Introduction: Some studies have revealed changes in blood/urinary calcium with inverse relationship between calcium intakes during pregnancy, incidence of preeclampsia. So researchers believe that calcium has a role in etiology of hypertensive disorders during pregnancy. With reduced incidence of preeclampsia after calcium supplementation. So prevention of HDsP and/or their severity are being attempted through oral calcium. Objective: To collect existing information about role of calcium in HDsP for translational program or if needed, research. Material Methods: Present article is based on literature search by available search engines like, Pubmed, Google, Update and others. Studies, reviews and short commentaries were looked into to get desired information. Serum urinary cellular calcium: Normally there is increase in intracellular calcium in pregnancy. It has been reported that this effect is exaggerated in preeclampsia due to significant increase in the membranous calcium content. Researchers also reported that preeclampsia in third trimester was associated with hypocalciuria due to increased tubular reabsorption of calcium.
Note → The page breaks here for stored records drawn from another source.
theorem holdsMessage_unfinished {r : RefState} {s : State} (hlen : s.len = BitVec.ofNat 64 (8 * r.msg.length))
    (hr : r.fin = false) (hfin : s.fin = false)
    (hbuf : Memory.readBytes s.buf 0 (r.msg.length % 64) = r.msg.drop (64 * (r.msg.length / 64)))
    (hst : s.st = chain iv (r.msg.take (64 * (r.msg.length / 64)))) : HoldsMessage r s := by
  have hfill := fill_toNat_of_length hlen
  exact ⟨hlen, hfill, hfin.trans hr.symm, fun _ => ⟨hfill ▸ hbuf, hst⟩, fun hf => by simp [hfin] at hf⟩

theorem holdsMessage_finalized {r : RefState} {s : State} (hlen : s.len = BitVec.ofNat 64 (8 * r.msg.length))
    (hr : r.fin = true) (hfin : s.fin = true) (hst : s.st = chain iv (pad r.msg))
    (hbuf : bufBytes s = (pad r.msg).drop ((pad r.msg).length - 64)) : HoldsMessage r s :=
  ⟨hlen, fill_toNat_of_length hlen, hfin.trans hr.symm, fun hf => by simp [hfin] at hf,
    fun _ => ⟨hst, by rw [hst]; rfl, hbuf⟩⟩

/-- FIN of an idle core is the reference machine's. -/
theorem fin_of_simulates {r : RefState} {rs : List Response} {s : State} (h : Simulates r rs s)
    (hidle : s.seq.phase = .idle) : s.fin = r.fin :=
  have ⟨⟨_, _, hfin, _⟩, _⟩ := h.idle hidle
  hfin

/-- The message bytes and the chaining value of an idle core with FIN = 0. -/
theorem open_of_simulates {r : RefState} {rs : List Response} {s : State} (h : Simulates r rs s)
    (hidle : s.seq.phase = .idle) (hfin : s.fin = false) :
    Memory.readBytes s.buf 0 (r.msg.length % 64) = r.msg.drop (64 * (r.msg.length / 64)) ∧
      s.st = chain iv (r.msg.take (64 * (r.msg.length / 64))) := by
  obtain ⟨⟨-, hfill, -, hopen, -⟩, -⟩ := h.idle hidle
  obtain ⟨hbuf, hst⟩ := hopen hfin
  exact ⟨hfill ▸ hbuf, hst⟩

/-- The digest in ST of an idle core with FIN = 1. -/
theorem digest_of_simulates {r : RefState} {rs : List Response} {s : State} (h : Simulates r rs s)
    (hidle : s.seq.phase = .idle) (hfin : s.fin = true) : quadBytes s.st = md4 r.msg := by
  obtain ⟨⟨-, -, -, -, hdone⟩, -⟩ := h.idle hidle
  obtain ⟨-, hmd4, -⟩ := hdone hfin
  exact hmd4

/-! ## Reset, *take* and the host's side -/

/-- After reset the core holds the empty message, and the responses are those delivered before. -/
theorem simulates_resetCore (s : State) : Simulates RefState.reset s.delivered (resetCore s) where
  inv := inv_resetCore s
  mixing := mixProgress_of_idle rfl
  length := rfl
  idle := fun _ => ⟨holdsMessage_unfinished rfl rfl rfl rfl rfl, List.append_nil _⟩
  busy := fun hbusy => absurd rfl hbusy

/-- Settles O50: the reset state with samples to come is the core just after a reset. -/
theorem resetSimulatesTheReference : Obligations.ResetSimulatesTheReference := by
  unfold Obligations.ResetSimulatesTheReference
  exact fun ins => simulates_resetCore (started ins)

theorem simulates_afterSample {r : RefState} {rs : List Response} {s : State} (h : Simulates r rs s) :
    Simulates r rs (afterSample s) :=
  ⟨inv_afterSample h.inv, h.mixing, h.length, h.idle, h.busy⟩

/-- *take* moves the pending response among those delivered. -/
theorem simulates_take {r : RefState} {rs : List Response} {s : State} (h : Simulates r rs s) (hvalid : s.rsp.valid = true) :
    Simulates r rs (take s) where
  inv := inv_take h.inv
  mixing := h.mixing
  length := h.length
  idle := by
    intro hidle
    obtain ⟨hmsg, hrs⟩ := h.idle hidle
    refine ⟨hmsg, ?_⟩
    rw [← hrs]
    simp [responsesSoFar, hvalid]
  busy := fun hbusy => absurd (h.inv.pendingIdle hvalid) hbusy

/-! ## Words that are answered at once -/

theorem responses_of_ready {r : RefState} {rs : List Response} {s : State} (h : Simulates r rs s)
    (hready : s.cmdReady = true) : s.delivered = rs := by
  obtain ⟨hidle, hrsp⟩ := (cmdReady_iff s).mp hready
  obtain ⟨-, hrs⟩ := h.idle hidle
  simpa [responsesSoFar, hrsp] using hrs

/-- An idle core that holds the message and has just answered. -/
theorem simulates_answered {r : RefState} {rs : List Response} {s : State} {a : Response} (hinv : Inv s)
    (hidle : s.seq.phase = .idle) (hmsg : HoldsMessage r s) (hrsp : s.rsp = ⟨true, a.status, a.data⟩)
    (hdelivered : s.delivered = rs) : Simulates r (rs ++ [a]) s where
  inv := hinv
  mixing := mixProgress_of_idle hidle
  length := hmsg.1
  idle := fun _ => ⟨hmsg, by simp [responsesSoFar, hrsp, hdelivered, Rsp.response]⟩
  busy := fun hbusy => absurd hidle hbusy

/-- An answer that changes only RSP. -/
theorem simulates_respond {r : RefState} {rs : List Response} {s : State} (h : Simulates r rs s) (hready : s.cmdReady = true)
    (a : Response) : Simulates r (rs ++ [a]) (respond a.status a.data s) := by
  obtain ⟨hidle, -⟩ := (cmdReady_iff s).mp hready
  obtain ⟨hmsg, -⟩ := h.idle hidle
  have hdelivered := responses_of_ready h hready
  exact simulates_answered (inv_respond h.inv hidle _ _) hidle hmsg rfl hdelivered

/-- STATUS is the reference machine's (R108, R150). -/
theorem statusByte_eq_refStatus {r : RefState} {rs : List Response} {s : State} (h : Simulates r rs s)
    (hidle : s.seq.phase = .idle) : s.statusByte = refStatus r := by
  apply BitVec.eq_of_toNat_eq
  rw [statusByte_toNat, fill_toNat_of_length h.length, fin_of_simulates h hidle, refStatus, BitVec.toNat_ofNat]
  cases r.fin with
  | true => simp; omega
  | false => simp; omega

/-! ## Words that start a block -/

/-- A block that starts has SV for its chaining value; the response is still to come. -/
theorem simulates_blockStart {m : List Byte} {rs : List Response} {c : Ctx} {s : State} (hinv : Inv (blockStart c s))
    (hlen : s.len = BitVec.ofNat 64 (8 * m.length)) (hdelivered : s.delivered = rs)
    (hblock : BlockInProgress m (blockStart c s)) :
    Simulates ⟨m, decide (c ≠ .upd)⟩ (rs ++ [⟨.ok, 0x00⟩]) (blockStart c s) where
  inv := hinv
  mixing := mixProgress_blockStart c s
  length := hlen
  idle := nofun
  busy := fun _ => ⟨hblock, rfl, by rw [blockStart_delivered, hdelivered]⟩

/-- UPDATE's block: 64 bytes of the message, after the whole blocks before them. -/
theorem blockInProgress_upd {m : List Byte} {s : State} (hst : s.st = chain iv (m.take (m.length - 64)))
    (hbuf : bufBytes s = m.drop (m.length - 64)) : BlockInProgress m (blockStart .upd s) :=
  ⟨fun _ => ⟨hst, hbuf⟩, nofun, nofun, nofun⟩

theorem blockInProgress_fin1 {m : List Byte} {s : State} (hst : s.st = chain iv (m.take (64 * (m.length / 64))))
    (hbuf : bufBytes s = ((pad m).drop (64 * (m.length / 64))).take 64) : BlockInProgress m (blockStart .fin1 s) :=
  ⟨nofun, fun _ _ => ⟨hst, hbuf⟩, nofun, nofun⟩

theorem blockInProgress_fin2 {m : List Byte} {s : State} (hst : s.st = chain iv ((pad m).take (64 * (m.length / 64 + 1))))
    (hbuf : bufBytes s = (pad m).drop (64 * (m.length / 64 + 1))) : BlockInProgress m (blockStart .fin2 s) :=
  ⟨nofun, nofun, nofun, fun _ => ⟨hst, hbuf⟩⟩

/-! ## The commands, one by one -/

theorem absorb_length {m : List Byte} {s : State} (h : s.len = BitVec.ofNat 64 (8 * m.length)) (d : Byte) :
    (absorb d s).len = BitVec.ofNat 64 (8 * (m ++ [d]).length) := by
  apply BitVec.eq_of_toNat_eq
  rw [absorb_len_toNat, h, List.length_append, List.length_singleton, BitVec.toNat_ofNat, BitVec.toNat_ofNat]
  omega

/-- The absorbed byte follows the message's bytes in BUF (R103). -/
theorem readBytes_absorb {m : List Byte} {s : State} (hlen : s.len = BitVec.ofNat 64 (8 * m.length))
    (hbuf : Memory.readBytes s.buf 0 (m.length % 64) = m.drop (64 * (m.length / 64))) (d : Byte) :
    Memory.readBytes (absorb d s).buf 0 (m.length % 64 + 1) = (m ++ [d]).drop (64 * (m.length / 64)) := by
  rw [absorb_buf, fill_toNat_of_length hlen, readBytes_write_end, hbuf, List.drop_append_of_le_length (by omega)]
Urinary calcium excretion has been found to be reduced in severe preeclampsia, eclampsia, but decrease could not be used to identify severity of preeclampsia, or predict impending eclampsia. Problem seems to be at the cellular level, needs to be investigated further. Calcium supplementation: Some have reported incidence of preeclampsia greater in women given placebo, compared to calcium-treated, although difference was not significant. Also supplementing calcium in women at high risk of pre-eclampsia was likely to reduce incidence of disease. But others reported that extra calcium did not reduce number of women who suffered, however reduced severity of HDsP. Also smooth-muscle relaxation detected in calcium supplemented women might affect labour onset. Conclusion: There are reports of positive relationship and no effect on reduction in HDsP or their severity. In view of contradictory findings, in depth studies are required to investigate altered serum, urine and cellular calcium, in women with HDsP.